Records contained in a dataset.
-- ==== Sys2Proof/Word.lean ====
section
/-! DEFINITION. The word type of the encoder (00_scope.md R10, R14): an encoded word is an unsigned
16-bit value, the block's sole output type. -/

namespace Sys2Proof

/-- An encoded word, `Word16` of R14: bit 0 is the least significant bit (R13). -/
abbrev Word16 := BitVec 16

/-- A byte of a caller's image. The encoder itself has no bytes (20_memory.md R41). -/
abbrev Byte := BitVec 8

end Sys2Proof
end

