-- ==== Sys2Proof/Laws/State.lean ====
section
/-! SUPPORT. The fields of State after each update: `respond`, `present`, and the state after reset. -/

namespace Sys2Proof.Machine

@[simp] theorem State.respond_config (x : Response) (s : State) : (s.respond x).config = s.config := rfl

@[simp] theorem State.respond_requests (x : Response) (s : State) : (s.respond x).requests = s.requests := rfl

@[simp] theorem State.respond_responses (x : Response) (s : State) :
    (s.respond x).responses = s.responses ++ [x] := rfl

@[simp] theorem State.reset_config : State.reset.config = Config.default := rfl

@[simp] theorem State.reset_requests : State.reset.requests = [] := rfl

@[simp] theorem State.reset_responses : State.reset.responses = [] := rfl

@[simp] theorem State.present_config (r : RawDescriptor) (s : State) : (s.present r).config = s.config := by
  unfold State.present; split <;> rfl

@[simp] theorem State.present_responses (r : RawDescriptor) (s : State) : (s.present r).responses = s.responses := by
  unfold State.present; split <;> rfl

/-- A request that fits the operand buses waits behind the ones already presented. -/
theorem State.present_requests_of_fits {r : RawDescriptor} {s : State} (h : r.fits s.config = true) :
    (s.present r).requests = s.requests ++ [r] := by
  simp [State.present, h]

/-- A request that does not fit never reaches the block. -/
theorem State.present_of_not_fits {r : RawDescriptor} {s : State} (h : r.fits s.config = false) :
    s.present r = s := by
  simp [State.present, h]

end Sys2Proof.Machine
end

How to complete this task.
Copy each line containing the word "that" from the data.

Response to the exercise.
/-- A request that fits the operand buses waits behind the ones already presented. -/
/-- A request that does not fit never reaches the block. -/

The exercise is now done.